The release of a political prisoner anywhere is cause for celebration. And yet relief that Nicaraguan Bishop Rolando Álvarez’s wrongful imprisonment has ended must come with a caveat: It was only achieved at the expense of forced expatriation. On Jan. 14, Bishop Álvarez, along with 18 other Catholic political prisoners — Bishop Isidoro Mora, 15 priests and two seminarians — left Nicaragua and flew to Rome. The freedom-for-exile deal had been worked out between the Vatican and Nicaragua’s dictator, Daniel Ortega, who has been at war with his country’s church ever since it lent support to popular protests in 2018, denounced his regime’s human rights violations and attempted to broker a peaceful transition to democracy.
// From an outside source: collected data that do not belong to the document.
/-- The scale of every entry of an exact configuration is exact (R97). -/
theorem Config.exact_entry {c : Config} {p : Nat} {d : DescEntry} (h : c.exact = true) (hd : c.desc[p]? = some d) :
    d.div ∣ 1000 * d.mul :=
  (DescEntry.exact_iff d).mp (List.all_eq_true.mp h d (Vector.mem_toList_iff.mpr (Vector.mem_of_getElem? hd)))

end Sys2Proof

namespace Sys2Proof.Machine

/-! ### The scaler (R95, R98, R101) -/

/-- The five lines of R95 with the library's truncating division. -/
theorem scale_eq_tdiv {d : DescEntry} (hdiv : 0 < d.div) (raw : Int) :
    scale d raw = Int.tdiv ((raw + d.pre) * d.mul * 1000) d.div + 1000 * d.post := by
  simp only [scale, tdiv_eq _ hdiv, QSCALE]

/-- Where the scale is a whole number `k` of thousandths, the scaler multiplies by it and truncates nothing (R97). -/
theorem scale_of_exact {d : DescEntry} {k : Int} (hdiv : 0 < d.div) (hk : 1000 * d.mul = d.div * k) (raw : Int) :
    scale d raw = (raw + d.pre) * k + 1000 * d.post := by
  have ht3 : (raw + d.pre) * d.mul * 1000 = (raw + d.pre) * k * d.div := by linear_combination (raw + d.pre) * hk
  rw [scale_eq_tdiv hdiv, ht3, Int.mul_tdiv_cancel _ hdiv.ne']

/-- At an exact scale a bias before the scale is as good as the scaled bias after it (R101). -/
theorem scale_pre_eq_scale_post {d : DescEntry} {k pre post : Int} (hdiv : 0 < d.div)
    (hk : 1000 * d.mul = d.div * k) (hbias : pre * k = 1000 * post) (raw : Int) :
    scale { d with pre := pre, post := 0 } raw = scale { d with pre := 0, post := post } raw := by
  calc scale { d with pre := pre, post := 0 } raw
      = (raw + pre) * k + 1000 * 0 := scale_of_exact (d := { d with pre := pre, post := 0 }) hdiv hk raw
    _ = (raw + 0) * k + 1000 * post := by linear_combination hbias
    _ = scale { d with pre := 0, post := post } raw :=
      (scale_of_exact (d := { d with pre := 0, post := post }) hdiv hk raw).symm

/-- The remainder of a truncating division is smaller than the divisor (R98). -/
theorem abs_tmod_lt (n : Int) {d : Int} (hd : 0 < d) : |Int.tmod n d| < d :=
  abs_lt.mpr ⟨Int.lt_tmod_of_pos n hd, Int.tmod_lt_of_pos n hd⟩

/-- The remainder of a truncating division is zero or has the sign of the dividend (R98). -/
theorem tmod_eq_zero_or_sign_eq (n d : Int) : Int.tmod n d = 0 ∨ (Int.tmod n d).sign = n.sign := by
  by_cases hdvd : d ∣ n
  · exact .inl (Int.dvd_iff_tmod_eq_zero.mp hdvd)
  · exact .inr (by rw [Int.sign_tmod, if_neg hdvd])

/-- Settles O27: what the division leaves is the remainder of the library's truncating division. -/
theorem divisionTruncatesTowardZero : Obligations.DivisionTruncatesTowardZero := by
  refine ⟨fun n d hd => ?_, by decide, by decide, fun d => wellFormed_div_pos⟩
  have hrem : n - d * tdiv n d = Int.tmod n d := by rw [tdiv_eq n hd, ← Int.tmod_def]
  rw [hrem]
  refine ⟨abs_tmod_lt n hd, tmod_eq_zero_or_sign_eq n d, ?_, ?_⟩
  · rw [tdiv_eq 0 hd, Int.zero_tdiv]
  · rw [tdiv_eq n Int.one_pos, Int.tdiv_one]

/-- Settles O30; the two statements about every word have exact scales, of 0 and of 100 thousandths. -/
theorem scalerCornerCases : Obligations.ScalerCornerCases := by
  refine ⟨by decide, by decide, by decide, fun post w => ?_, by decide, by decide, fun w => ?_, by decide, by decide⟩
  · show scale _ (rawOf _ w) = _
    rw [scale_of_exact (k := 0) Int.one_pos rfl, Int.mul_zero, Int.zero_add]
  · exact scale_pre_eq_scale_post (d := ⟨0, 2, true, 0, 1, 10, 0⟩) (k := 100) (pre := -1000) (post := -100)
      (by decide) rfl rfl w.toInt

/-! ### The bounds of the five lines (R96) -/

section
variable {d : DescEntry}

theorem abs_rawOf_add_pre_le (hwf : d.wellFormed = true) (w : Halfword) : |rawOf d w + d.pre| ≤ 98302 := by
  obtain ⟨-, -, -, hpre, -⟩ := (DescEntry.wellFormed_iff d).mp hwf
  have hraw := rawOf_bounds d w
  exact abs_le.mpr (by omega)

theorem abs_product_le (hwf : d.wellFormed = true) (w : Halfword) : |(rawOf d w + d.pre) * d.mul| ≤ 3221159936 := by
  obtain ⟨-, -, -, -, hmul, -⟩ := (DescEntry.wellFormed_iff d).mp hwf
  calc |(rawOf d w + d.pre) * d.mul| = |rawOf d w + d.pre| * |d.mul| := abs_mul _ _
    _ ≤ 98302 * 32768 := by
      have hmulAbs : |d.mul| ≤ 32768 := abs_le.mpr (by omega)
      gcongr
      exact abs_rawOf_add_pre_le hwf w
    _ = 3221159936 := rfl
Bishop Álvarez represented a particularly courageous challenge to the regime. He had been a political prisoner since August 2022, having been convicted and sentenced to 26 years on such spurious charges as “undermining national integrity” and “propagation of false news.” In February 2023, he balked at joining 222 other Nicaraguan political prisoners who were expelled to the United States in a deal facilitated by the Biden administration. According to the Pillar, a U.S.-based news outlet that focuses on Catholic issues, regime officials presented the bishop with a blank sheet of paper at the time the others were being readied for expulsion and told him to sign. He refused, suspecting it was a trick to create a false confession. More recently, suffering from health problems, he agreed to leave the country.
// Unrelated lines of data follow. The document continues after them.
/-! ### Stops (R106) -/

/-- A stop of an axis by R106. A sequence hears of it after the axis's own notices and events (log 55). -/
def stopAxis (off : Offer) (a : AxisId) (s : State) : State :=
  let stopped := tellSeq (s.stepOn a) (.stopped a)
  match (s.axis a).state with
  | .unlatching =>
    let s1 := dropHolder a (enterLatching a (freeRes .stern s))
    stopped (if s1.roleActive (latchRole a) then s1 else restStowed off a s1)
  | .extending | .retracting =>
    let s1 := endDrive a s
    if s.roleActive (outRole a) then stopped (restExtended off a s1)
    else
      let s2 := dropHolder a (axisTo a .halted s1)
      let s3 := notice .axHalted (axisIdx a) [s2.positionValue a, (s2.axis a).runMs] s2
      stopped (off (.internal .axisHalted (axisIdx a) none) s3)
  | .latching => stopped (dropHolder a s)
  | .stowed | .extended | .halted | .fault => dropHolder a s

/-! ### Starts (R94 to R96, R109) -/

/-- The target is settled (R94). -/
def settleTarget (a : AxisId) (target : Nat) (l : LimitsSec) : Nat :=
  match a with
  | .platform => if target = 0 then 0 else min 1000 (max target l.platMinTarget)
  | .hatch => if target = 0 then 0 else 1000

/-- The kind of a move: its first phase and its direction (R94). -/
inductive Move where
  | unlatch | latch | retract | extend
  deriving DecidableEq, Repr

/-- The direction of a move. -/
def Move.dir : Move → Dir
  | .unlatch | .extend => .outward
  | .latch | .retract => .inward

/-- The move that a settled target asks of an axis at rest; none where there is none (R94). -/
def State.moveFor (s : State) (a : AxisId) (target : Nat) : Option Move :=
  if (s.axis a).state = .stowed then (if target = 0 then none else some .unlatch)
  else if target = 0 then some (if s.roleActive (stowRole a) then .latch else .retract)
  else
    let v := (s.position a).getD 0
    if v < target then some .extend else if target < v then some .retract else none

/-- The move needs an input role that is absent: the latch role out of STOWED, the stow end and latch roles
toward 0 (R95 check 5, made before check 6 also where there is no move, log 35). -/
def State.lacksRole (s : State) (a : AxisId) (target : Nat) : Bool :=
  if target = 0 then !s.roleHeld (stowRole a) || !s.roleHeld (latchRole a)
  else (s.axis a).state == .stowed && !s.roleHeld (latchRole a)

/-- Step 8 of R95: no reservation for a move that goes straight to LATCHING; the resize of the hand-over while
the pump runs on (R109), which ends the run-on; else a new request (R28), also where the Supply Budget block
still holds the entry that it is about to remove (R35 step 2), which carries no run. A move straight to LATCHING
leaves every run-on to end by itself, the axis's own as well (the model's choice, log 75). -/
def admitMove (a : AxisId) (m : Move) (s : State) : Except Status State :=
  if m = .latch then .ok s
  else if s.stern.pack.pump = .runOn then
    match reserveFor .stern (s.axCfg a).amount s with
    | .error c => .error c
    | .ok s1 => .ok (if m = .unlatch then packOff s1 else s1)
  else requestNew .stern (s.axCfg a).amount s

/-- Enter the first phase of a move. -/
def firstPhase (a : AxisId) (m : Move) (s : State) : State :=
  match m with
  | .unlatch => axisTo a .unlatching (s.modAxis a fun x =>
      { x with phaseMs := 0, window := none, latchHold := true })
  | .latch => enterLatching a s
  | .retract => enterDrive a .retracting s
  | .extend => enterDrive a .extending s

/-- A PANEL holder is told to the Panel Bus block (R96). -/
def tellHolder (a : AxisId) (h : AxHolder) (s : State) : State :=
  match h with
  | .panel ad k => beginHolding ad k (axisSubject a) s
  | .none | .host | .sequence | .bindingAuto => s

/-- A start that has passed its checks (R95). A move straight to LATCHING that finds its latch closed becomes STOWED
at the entry (R100 step 2): STARTED and AXIS_START, with what a binding makes of it, come before STOWED and
AXIS_STOWED (the model's choice, log 97). -/
def beginMove (off : Offer) (a : AxisId) (target : Nat) (h : AxHolder) (m : Move) (s : State) : State :=
  let s1 := tellHolder a h (s.modAxis a fun x => { x with target := target, holder := h, runMs := 0 })
  let s2 := firstPhase a m s1
  let s3 := notice .axStarted (axisIdx a) [h.triple.1, target, codeIn dirs m.dir] s2
  latchCheck off a (off (.internal .axisStart (axisIdx a) none) s3)

/-- A hold-to-run start from a panel key that reaches an axis moving under another panel key (R96). -/
def heldElsewhere (present asked : AxHolder) : Bool :=
  match present, asked with
  | .panel a k, .panel a' k' => !(a == a' && k == k')
  | _, _ => false

/-- A start of an axis toward a requested target (R94, R95). -/
def startAxis (off : Offer) (a : AxisId) (requested : Nat) (h : AxHolder) (s : State) : StartRes × State :=
  let x := s.axis a
  let target := settleTarget a requested s.cfg.limits
  if x.state = .fault then (.refused .faulted 0, s)
  else if x.state.moving then
    if heldElsewhere x.holder h then
      match h with
      | .panel ad k => (.ignored, notice .holdIgnored ad [k, axisIdx a] s)
      | .none | .host | .sequence | .bindingAuto => (.refused .busy 0, s)
    else (.refused .busy 0, s)
  else if s.stern.seq.running ∧ h ≠ .sequence then (.refused .busy 0, s)
  else if 0 < x.cooldown.getD 0 then (.refused .lockout 0, s)
  else if s.lacksRole a target then (.refused .notReady 0, s)
  else match s.moveFor a target with
    | none => (.done, s)
    | some m =>
      match axisPermit a target m.dir s with
      | some r => (.refused r.1 r.2, s)
      | none =>
        match admitMove a m s with
        | .error c => (.refused c 0, s)
        | .ok s1 => (.begun, beginMove off a target h m s1)

/-! ### Sequences (R110 to R113) -/

/-- What a step of a sequence asks: an axis, its target and the state that ends the step; none when the step
is skipped (R111, R112). -/
def seqPlan (k : SeqKind) (step : Nat) (s : State) : Option (AxisId × Nat × AxState) :=
  match k, step with
  | .garageOpen, 1 => if s.platformClear then none else some (.platform, s.cfg.limits.garagePos, .extended)
  | .garageOpen, _ => if s.stern.hatch.state = .extended then none else some (.hatch, 1000, .extended)
  | .garageClose, 1 => if s.stern.hatch.state = .stowed then none else some (.hatch, 0, .stowed)
  | .garageClose, _ =>
    if s.cfg.axes.stowAfterClose = false ∨ s.stern.platform.state = .stowed then none
    else some (.platform, 0, .stowed)

/-- The step the context is in. -/
def Seq.step (q : Seq) : Nat := if q.state = .step2 then 2 else 1

/-- The step and the end cause of a sequence as notice values; absent when it is DONE (R213, log 16). -/
def seqEndValues : Option (Nat × SeqCause) → List Int
  | none => [255, 65535]
  | some e => [e.1, value2 e.2.pair]

/-- The context enters DONE or ABORTED: a panel's holding ends, SEQUENCE_END is given and raised (R113). -/
def endSeq (off : Offer) (ended : Option (Nat × SeqCause)) (s : State) : State :=
  let q := s.stern.seq
  let s1 := s.setSeq { q with
    state := if ended.isSome then .aborted else .done, axis := none, ended := ended }
  let s2 := match q.holder with
    | .panel a k => endHolding a k .sequence s1
    | .host | .bindingAuto => s1
  let kind := (q.kind.map (codeIn seqKinds)).getD 255
  let outcome : Nat := if ended.isSome then 1 else 0
  off (.internal .sequenceEnd kind (some outcome))
    (notice .sequenceEnd 2 ([(kind : Int), outcome] ++ seqEndValues ended) s2)

/-- A step of the sequence begins: skipped, its start taken as done, or begun, or refused; the last two end
the recursion, whose first argument counts the steps left (R111 to R113). The refusal is answered. -/
def runStep (off : Offer) : Nat → State → Option (Status × Nat) × State
  | 0, s => (none, endSeq off none s)
  | n + 1, s =>
    let q := s.stern.seq
    let step := 2 - n
    let s1 := s.setSeq { q with state := if step = 1 then .step1 else .step2, axis := none }
    match q.kind.bind fun k => seqPlan k step s1 with
    | none => runStep off n s1
    | some p =>
      let r := startAxis off p.1 p.2.1 .sequence
        (s1.setSeq { s1.stern.seq with axis := some p.1 })
      match r.1 with
      | .begun => (none, r.2)
      | .done | .ignored => runStep off n r.2
      | .refused c d => (some (c, d), endSeq off (some (step, .refused c)) r.2)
The latest prisoner releases culminate Mr. Ortega’s systematic attempt to cripple and subjugate the Nicaraguan church, in a manner similar to the strategy Fidel Castro employed against the Cuban church beginning in 1961. According to three United Nations special rapporteurs, the regime has stripped 310 nongovernmental organizations associated with the Catholic Church of their rights to operate since 2022. It has decreed the closure of at least 12 church media outlets. In August, the government revoked the legal status of the Jesuit-run Central American University and seized the campus. The Vatican closed its embassy in Nicaragua last spring after the government proposed suspending relations. Priests say they’re routinely spied on and harassed. More than 100 Catholic priests have fled, been kicked out of the country, or denied reentry. In October, the government freed 12 other Catholic priests from prison and sent them to Rome, again under a deal with the Vatican.

Pope Francis’s response to all of this has been disappointingly passive. On New Year’s Day he said he was praying for Nicaragua and “following with concern” events there in which “bishops and priests have been deprived of their freedom.” The Vatican should protest loudly, but has been cautious, probably out of fear that strong public criticism will only make matters worse for the remaining clergy. The Pope’s timidity will probably be repaid with more repression as indeed it has been already.